Les labels rs tdi a toujours été usurpé chez skoda, pas eu d'évolution en 10 ans en terme de puissance et performance. L'octavia n'est pas comparable a une 308 ni golf ou leon, l'octavia est une berline donc le segment au dessus et donc mériterait bien plus de puissance sur ses labels sportifs. J'ai eu une seat ibiza cupra tdi 160 qui méritait bien plus son label, quand on voit d'ailleurs les puissances en tdi sur la nouvelle gamme ibiza, cela fait pitié. Pour la rs tdi, il faudrait impérativement mettre le 2 litre biturbo 240 ch diesel minimum pour mériter un label rs.
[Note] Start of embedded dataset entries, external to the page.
-- The proofs before this one are checked before the next ones start.
theorem State.measureFeed_kept {A : List Part} {s₀ s : State} (f : Feed) (mv : Nat) (h : Kept A s₀ s) (hA : [.jobs, .power] ⊆ A := by exact Part.sub (by assumption) (by decide)) : Kept A s₀ (State.measureFeed s f mv) := by
  unfold State.measureFeed
  repeat' first
    | with_reducible assumption
    | with_reducible apply State.raiseSettings_kept
    | with_reducible apply State.rebudget_kept
    | with_reducible apply State.onPower_kept
    | exact Part.sub hA (by decide)
    | with_reducible refine Kept.ite ?_ ?_

theorem State.feedPresent_kept {A : List Part} {s₀ s : State} (f : Feed) (mv : Nat) (h : Kept A s₀ s) (hA : [.jobs, .transport, .events, .headers, .power, .clocks] ⊆ A := by exact Part.sub (by assumption) (by decide)) : Kept A s₀ (State.feedPresent s f mv) := by
  unfold State.feedPresent
  try dsimp only
  repeat' first
    | with_reducible assumption
    | with_reducible apply State.measureFeed_kept
    | with_reducible apply State.onClocks_kept
    | with_reducible apply State.log_kept
    | with_reducible apply State.raiseSettings_kept
    | exact Part.sub hA (by decide)
    | intro _
    | with_reducible refine Kept.ite ?_ ?_
    | split
    | fail_if_no_progress refine Kept.record ?_ rfl rfl rfl rfl rfl rfl ⟨fun p hp => by cases p <;> first | exact rfl | exact ⟨rfl, rfl⟩ | exact ⟨rfl, trivial⟩ | exact ⟨trivial, rfl⟩ | exact absurd (hA (by decide)) hp⟩

theorem execFeedPresent_kept {s t : State} (feed : Feed) (mv : Nat) (e : execFeedPresent feed mv s = .next t) : Kept [.jobs, .transport, .events, .headers, .power, .clocks] s t := by
  have h := Kept.refl (A := [.jobs, .transport, .events, .headers, .power, .clocks]) s
  have hA := List.Subset.refl ([.jobs, .transport, .events, .headers, .power, .clocks] : List Part)
  unfold execFeedPresent at e
  all_goals first | contradiction | (cases e) | skip
  repeat' first
    | with_reducible assumption
    | with_reducible apply State.feedPresent_kept

theorem State.losePower_kept {A : List Part} {s₀ s : State} (h : Kept A s₀ s) (hA : [.clusters, .halves, .dies, .tielux, .mem, .objects, .port, .security] ⊆ A := by exact Part.sub (by assumption) (by decide)) : Kept A s₀ (State.losePower s) := by
  unfold State.losePower
  dsimp only
  generalize hs : List.foldl _ s (List.range 6) = s1
  have h1 : Kept A s₀ s1 := by
    rw [← hs]
    exact Kept.foldl (fun t d ht => State.modDie_kept _ _ (State.restartDie_kept _ ht)) _ h
  exact h1.updMem _ rfl (fun _ => rfl) rfl rfl rfl ⟨fun p hp => by cases p <;> first | exact rfl | exact ⟨rfl, rfl⟩ | exact ⟨rfl, trivial⟩ | exact ⟨trivial, rfl⟩ | exact absurd (hA (by decide)) hp⟩ (Kept.slots_len rfl (by simp))

theorem State.atShed_kept {A : List Part} {s₀ s : State} (h : Kept A s₀ s) (hA : [.transport, .starts, .power] ⊆ A := by exact Part.sub (by assumption) (by decide)) : Kept A s₀ (State.atShed s) := by
  unfold State.atShed
  dsimp only
  repeat' first
    | with_reducible assumption
    | fail_if_no_progress refine Kept.recordJ ?_ rfl rfl rfl rfl rfl rfl rfl (Nat.le_refl _) (fun _ h => h) rfl rfl rfl ⟨fun p hp => by cases p <;> first | exact rfl | exact ⟨rfl, rfl⟩ | exact ⟨rfl, trivial⟩ | exact ⟨trivial, rfl⟩ | exact absurd (hA (by decide)) hp⟩

theorem State.shed_kept {A : List Part} {s₀ s : State} (h : Kept A s₀ s) (hA : [.clusters, .halves, .dies, .tielux, .mem, .jobs, .objects, .transport, .starts, .port, .power, .security] ⊆ A := by exact Part.sub (by assumption) (by decide)) : Kept A s₀ (State.shed s) := by
  unfold State.shed
  repeat' first
    | with_reducible assumption
    | with_reducible apply State.atShed_kept
    | with_reducible apply State.losePower_kept
    | with_reducible apply State.loseJobs_kept
    | exact Part.sub hA (by decide)

theorem State.loseOneFeed_kept {A : List Part} {s₀ s : State} (f : Feed) (h : Kept A s₀ s) (hA : [.jobs, .transport, .streams, .events, .headers] ⊆ A := by exact Part.sub (by assumption) (by decide)) : Kept A s₀ (State.loseOneFeed s f) := by
  unfold State.loseOneFeed
  exact State.rebudget_kept (State.onJobs_kept _ (State.demoteAll_kept _ _ (State.log_kept _ h)) ⟨Nat.le_refl _, Nat.le_refl _⟩
    (fun g => mwf_mapJobs (f := fun _ (j : Job) => { j with reserved := false }) g))

theorem State.feedLost_kept {A : List Part} {s₀ s : State} (f : Feed) (mv : Nat) (h : Kept A s₀ s) (hA : [.clusters, .halves, .dies, .tielux, .mem, .jobs, .objects, .transport, .streams, .events, .starts, .headers, .port, .power, .security] ⊆ A := by exact Part.sub (by assumption) (by decide)) : Kept A s₀ (State.feedLost s f mv) := by
  unfold State.feedLost
  dsimp only
  repeat' first
    | with_reducible assumption
    | with_reducible apply State.loseOneFeed_kept
    | with_reducible apply State.shed_kept
    | exact Part.sub hA (by decide)
    | with_reducible refine Kept.ite ?_ ?_
    | fail_if_no_progress refine Kept.record ?_ rfl rfl rfl rfl rfl rfl ⟨fun p hp => by cases p <;> first | exact rfl | exact ⟨rfl, rfl⟩ | exact ⟨rfl, trivial⟩ | exact ⟨trivial, rfl⟩ | exact absurd (hA (by decide)) hp⟩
Même en essence d'ailleurs le label rs est usurpé avec 230 et futur 245 ch. Seat l'a compris sur sa gamme cupra en essence. La puissance des moteurs bitdi 240 ch sont réservés a des modèles trop gros et lourd chez vag, c'est dommage. La golf et leon et faisaient 170 ch en 2006-2007 et aujourd'hui 184 ch en 2017, la loose totale. Même si je sais que les nouvelles directions prises par vag sont les voitures électriques mais on ne va craquer sur une golf électrique a 200 km(300 km nedc) d'autonomie et autres skoda du même style. Donc skoda devrait refaire sa gamme en octavia.

J'ai testé de nombreux kilomètres l'octavia tdi 110 ch, c'était pas mal mais trop grande gabarit par rapport a une golf et leon et 308.